Мы не знаем, как Федор Иванович отреагировал на появление еще одного ребенка, но достоверно известно, что именно в это время он очень сильно переживал по поводу затянувшегося девичества своих взрослых дочерей. За одной из них ухаживал Иван Сергеевич Тургенев, за другой – Лев Николаевич Толстой, но ни в том ни в другом случае, к немалой досаде светских знакомых, браком дело так и не закончилось. «Сия замысловатая комбинация», иронически заметила Анна, «отнюдь не привлекает ни одну из сторон»[299]. Барышни Тютчевы не были огорчены. Историки культуры и литературы скорбят по сию пору, хотя умело скрывают свои чувства. Анна, в мужья которой прочили Тургенева, насмешливо заключила: «Но если г‑на Тургенева не трогают чары дочерей, то в их отца он положительно влюблен. Папа и он – лучшие друзья: встретившись, они проводят целые вечера один на один. Они так хорошо соответствуют друг другу – оба остроумны, добродушны, вялы и неряшливы»[300].

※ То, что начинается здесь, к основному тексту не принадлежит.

theorem State.txnError_frame (s : State) (b : Nat) (r : Option TxnRes) : Frame 0x480048 s (State.txnError s b r) := by
  unfold State.txnError
  split
  · exact (State.raise_frame ..).mono rfl
  · exact (State.raise_frame ..).mono rfl
  · exact (State.raise_frame ..).mono rfl
  · exact Frame.refl _ _

theorem State.hostTxnEnds_frame (s : State) (b : Nat) (r : Option TxnRes) : Frame 0x480048 s (State.hostTxnEnds s b
    r) := by
  unfold State.hostTxnEnds
  extract_lets +onlyGivenNames y1
  extract_lets +onlyGivenNames y2
  extract_lets +onlyGivenNames y3
  extract_lets +onlyGivenNames y4
  have hy4 : Frame 0x480048 s y4 := (State.setReg_frame ..).mono rfl
  extract_lets +onlyGivenNames y5
  have hy5 : Frame 0x480048 s y5 := Frame.foldl _ _ _ (fun t6 a6 => (State.put_frame ..).mono rfl) hy4
  exact (State.irqBit_frame ..).step rfl hy5

theorem State.hscReadEnds_frame (s : State) (b lo : Nat) (r : Option TxnRes) : Frame 0x480048 s (State.hscReadEnds s
    b lo r) := by
  unfold State.hscReadEnds
  split
  · extract_lets +onlyGivenNames y1
    have hy1 : Frame 0x480048 s y1 := (State.put_frame ..).mono rfl
    exact Frame.ite ((State.put_frame ..).step rfl hy1) hy1
  · exact (State.raise_frame ..).step rfl ((State.inc_frame ..).step rfl ((State.put_frame ..).mono rfl))

theorem State.railTxnEnds_frame (s : State) (b q : Nat) (r : Option TxnRes) : Frame 0x14020c00796758 s
    (State.railTxnEnds s b q r) := by
  unfold State.railTxnEnds
  extract_lets +onlyGivenNames y1
  split
  · exact Frame.refl _ _
  · exact (State.railFails_frame ..).mono rfl
  · exact (State.railFails_frame ..).mono rfl
  · exact Frame.ite ((State.pmbPush_frame ..).step rfl ((State.setQuad_frame ..).mono rfl)) ((State.setQuad_frame
      ..).mono rfl)

theorem State.txnEnds_frame (s : State) (b : Nat) (r : Option TxnRes) : Frame 0x14020c00796758 s (State.txnEnds s b
    r) := by
  unfold State.txnEnds
  split
  · exact Frame.refl _ _
  · extract_lets +onlyGivenNames _ y1
    have hy1 : Frame 0x14020c00796758 s y1 := (State.txnError_frame ..).step rfl ((State.setPmb_frame ..).mono rfl)
    split
    · exact (State.railTxnEnds_frame ..).step rfl hy1
    · exact hy1
    · exact hy1
    · exact (State.hscReadEnds_frame ..).step rfl hy1
    · exact (State.hscReadEnds_frame ..).step rfl hy1
    · exact (State.hostTxnEnds_frame ..).step rfl hy1
    · exact hy1

theorem State.writePmbTxn_frame (s : State) (b : Nat) (v : W32) : Frame 0x20000000008 s (State.writePmbTxn s b v) :=
    by
  unfold State.writePmbTxn
  extract_lets +onlyGivenNames y1
  refine Frame.ite ?_ ?_
  · exact (State.badAccess_frame ..).mono rfl
  · extract_lets +onlyGivenNames y2
    have hy2 : Frame 0x20000000008 s y2 := (State.setReg_frame ..).mono rfl
    exact Frame.ite ((State.pmbPush_frame ..).step rfl ((State.put_frame ..).step rfl hy2)) hy2

theorem State.writeHscOff_frame (s : State) (v : W32) : Frame 0x20000000008 s (State.writeHscOff s v) := by
  unfold State.writeHscOff
  exact Frame.ite (Frame.ite ((State.orderHscOff_frame ..).mono rfl) (Frame.refl _ _)) ((State.badAccess_frame
    ..).mono rfl)

theorem State.gpioChange_frame (s : State) (n : Nat) (level : Bool) : Frame 0x80040000480048 s (State.gpioChange s n
    level) := by
  unfold State.gpioChange
  refine Frame.ite ?_ ?_
  · exact Frame.refl _ _
  · extract_lets +onlyGivenNames y1
    have hy1 : Frame 0x80040000480048 s y1 := (State.put_frame ..).mono rfl
    extract_lets +onlyGivenNames y2
    refine Frame.ite ?_ ?_
    · extract_lets +onlyGivenNames y3
      have hy3 : Frame 0x80040000480048 s y3 := (State.boardPulse_frame ..).step rfl ((State.irqBit_frame ..).step
        rfl hy1)
      exact Frame.ite ((State.bmonTrigger_frame ..).step rfl hy3) hy3
    · exact hy1

theorem execScanStart_frame (s : State) : ∃ nx, execScanStart s = .next nx ∧ Frame 0x80000000480048 s nx := by
  unfold execScanStart
  exact ⟨_, rfl, State.access_frame rfl _ _ _ (fun t1 => (State.writeBmonCtrl_frame ..).mono rfl)⟩

theorem execScanTimer_frame (s : State) : ∃ nx, execScanTimer s = .next nx ∧ Frame 0x80000000480048 s nx := by
  unfold execScanTimer
  exact ⟨_, rfl, Frame.ite ((State.bmonTrigger_frame ..).mono rfl) (Frame.refl _ _)⟩

theorem execAdcStartupDone_frame (s : State) : ∃ nx, execAdcStartupDone s = .next nx ∧ Frame 0x80000000000000 s nx
    := by
  unfold execAdcStartupDone
  exact ⟨_, rfl, Frame.ite ((State.bmonNext_frame ..).step rfl (upd_bmon rfl)) (Frame.refl _ _)⟩

theorem execInjGo_frame (ch : W6) (s : State) : ∃ nx, execInjGo ch s = .next nx ∧ Frame 0x80000000480048 s nx := by
  unfold execInjGo
  exact ⟨_, rfl, State.access_frame rfl _ _ _ (fun t1 => (State.writeBmonCtrl_frame ..).mono rfl)⟩

theorem execCalGo_frame (s : State) : ∃ nx, execCalGo s = .next nx ∧ Frame 0x80000000480048 s nx := by
  unfold execCalGo
  exact ⟨_, rfl, State.access_frame rfl _ _ _ (fun t1 => (State.writeBmonCtrl_frame ..).mono rfl)⟩

theorem execConversionDone_frame (code : W12) (s : State) : ∃ nx, execConversionDone code s = .next nx ∧ Frame
    0x80040000480048 s nx := by
  unfold execConversionDone
  refine ⟨_, rfl, ?_⟩
  split
  · extract_lets +onlyGivenNames y1
    have hy1 : Frame 0x80040000480048 s y1 := (State.bmonResult_frame ..).mono rfl
    extract_lets +onlyGivenNames _ y2
    have hy2 : Frame 0x80040000480048 s y2 := Frame.ite ((State.irqBit_frame ..).step rfl (Frame.trans hy1 (upd_bmon
      rfl))) hy1
    exact (State.bmonNext_frame ..).step rfl (Frame.trans hy2 (upd_bmon rfl))
  · extract_lets +onlyGivenNames y3
    have hy3 : Frame 0x80040000480048 s y3 := (State.irqBit_frame ..).step rfl ((State.bmonResult_frame ..).mono rfl)
    exact (State.bmonNext_frame ..).step rfl (Frame.trans hy3 (upd_bmon rfl))
  · exact Frame.refl _ _

theorem execCalDone_frame (gain offset : W16) (s : State) : ∃ nx, execCalDone gain offset s = .next nx ∧ Frame
    0x80000000480048 s nx := by
  unfold execCalDone
  refine ⟨_, rfl, ?_⟩
  refine Frame.ite ?_ ?_
  · extract_lets +onlyGivenNames y1
    have hy1 : Frame 0x80000000480048 s y1 := (State.put_frame ..).step rfl ((State.setReg_frame ..).mono rfl)
    extract_lets +onlyGivenNames y2
    have hy2 : Frame 0x80000000480048 s y2 := (State.irqBit_frame ..).step rfl hy1
    exact (State.bmonNext_frame ..).step rfl (Frame.trans hy2 (upd_bmon rfl))
  · exact Frame.refl _ _

theorem execBmonQueueRead_frame (s : State) : ∃ nx, execBmonQueueRead s = .next nx ∧ Frame 0x80000000000028 s nx := by
  unfold execBmonQueueRead
  exact ⟨_, rfl, State.readAccess_frame rfl _ _ _ (fun t1 => (State.bmonPop_frame ..).mono rfl)⟩

theorem execPmbTxnGo_frame (b : Fin2) (v : W32) (s : State) : ∃ nx, execPmbTxnGo b v s = .next nx ∧ Frame
    0x20000000008 s nx := by
  unfold execPmbTxnGo
  exact ⟨_, rfl, State.access_frame rfl _ _ _ (fun t1 => (State.writePmbTxn_frame ..).mono rfl)⟩

theorem execPmbTxnStart_frame (b : Fin2) (s : State) : ∃ nx, execPmbTxnStart b s = .next nx ∧ Frame 0x20000000040 s
    nx := by
  unfold execPmbTxnStart
  exact ⟨_, rfl, Frame.ite ((State.pmbStart_frame ..).mono rfl) (Frame.refl _ _)⟩

theorem execTxnDone_frame (b : Fin2) (res : TxnRes) (s : State) : ∃ nx, execTxnDone b res s = .next nx ∧ Frame
    0x14020c00796758 s nx := by
  unfold execTxnDone
  exact ⟨_, rfl, (State.txnEnds_frame ..).mono rfl⟩

theorem execPmbTimeout_frame (b : Fin2) (s : State) : ∃ nx, execPmbTimeout b s = .next nx ∧ Frame 0x14020c00796758 s
    nx := by
  unfold execPmbTimeout
  exact ⟨_, rfl, (State.txnEnds_frame ..).mono rfl⟩

theorem execPmbAlert_frame (b : Fin2) (s : State) : ∃ nx, execPmbAlert b s = .next nx ∧ Frame 0x480048 s nx := by
  unfold execPmbAlert
  exact ⟨_, rfl, Frame.ite ((State.irqBit_frame ..).mono rfl) (Frame.refl _ _)⟩

theorem execHscPoll_frame (s : State) : ∃ nx, execHscPoll s = .next nx ∧ Frame 0x20000000000 s nx := by
  unfold execHscPoll
  refine ⟨_, rfl, ?_⟩
  extract_lets +onlyGivenNames y1
  extract_lets +onlyGivenNames y2
  extract_lets +onlyGivenNames y3
  exact Frame.ite ((State.pmbPush_frame ..).step rfl ((State.pmbPush_frame ..).mono rfl)) (Frame.refl _ _)

theorem execHscOff_frame (v : W32) (s : State) : ∃ nx, execHscOff v s = .next nx ∧ Frame 0x20000000008 s nx := by
  unfold execHscOff
  exact ⟨_, rfl, State.access_frame rfl _ _ _ (fun t1 => (State.writeHscOff_frame ..).mono rfl)⟩

theorem execGpioEdge_frame (n : W4) (level : Bool) (s : State) : ∃ nx, execGpioEdge n level s = .next nx ∧ Frame
    0x80040000480048 s nx := by
  unfold execGpioEdge
  exact ⟨_, rfl, Frame.ite ((State.gpioChange_frame ..).mono rfl) (Frame.refl _ _)⟩

theorem State.tapSelect_frame (s : State) (i : W8) : Frame 0x200000000000040 s (State.tapSelect s i) := by
  unfold State.tapSelect
  extract_lets +onlyGivenNames _ y1
  have hy1 : Frame 0x200000000000040 s y1 := upd_tap rfl
  exact Frame.ite hy1 ((State.emit_frame ..).step rfl hy1)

Барышням нелегко было найти достойную партию. Их отец вращался в исключительно высоких сферах, к которым девушки привыкли с юных лет, но камергер Тютчев не мог обеспечить дочерей богатым приданым, которое позволило бы им сохранить такой же образ жизни и после замужества. Дело в том, что хотя сам камергер годами вел жизнь, для которой у него не было достаточных средств, он не испытывал по этому поводу никаких неудобств: очевидный для всех Божий дар Федора Ивановича позволил ему легко занять и до самой смерти прочно удерживать за собой единственное в своем роде место. В мундирном городе Санкт‑Петербурге он мог позволить себе появиться во фраке там, где для всех присутствующих был обязателен парадный мундир с орденами. Отец взрослых дочерей просто обязан был давать балы, чего Федор Иванович из‑за недостатка средств никогда не делал. Светский человек не должен был ходить пешком и не мог пользоваться услугами дешевых извозчиков, человеку из высшего общества надлежало иметь собственный выезд – все эти обязательные нормы поведения Федор Иванович мог игнорировать без всяких последствий для своей репутации светского человека. Мой герой не мыслил своего существования вне элиты общества, и его дочери с трудом представляли себе иную жизнь. От будущего мужа они ожидали, что он предоставит им такую возможность. Но даже среди их великосветского окружения редкий жених обладал достаточными для этого богатством и знатностью. Высокий социальный статус сохранить было практически невозможно – мезальянс барышни изначально отвергали.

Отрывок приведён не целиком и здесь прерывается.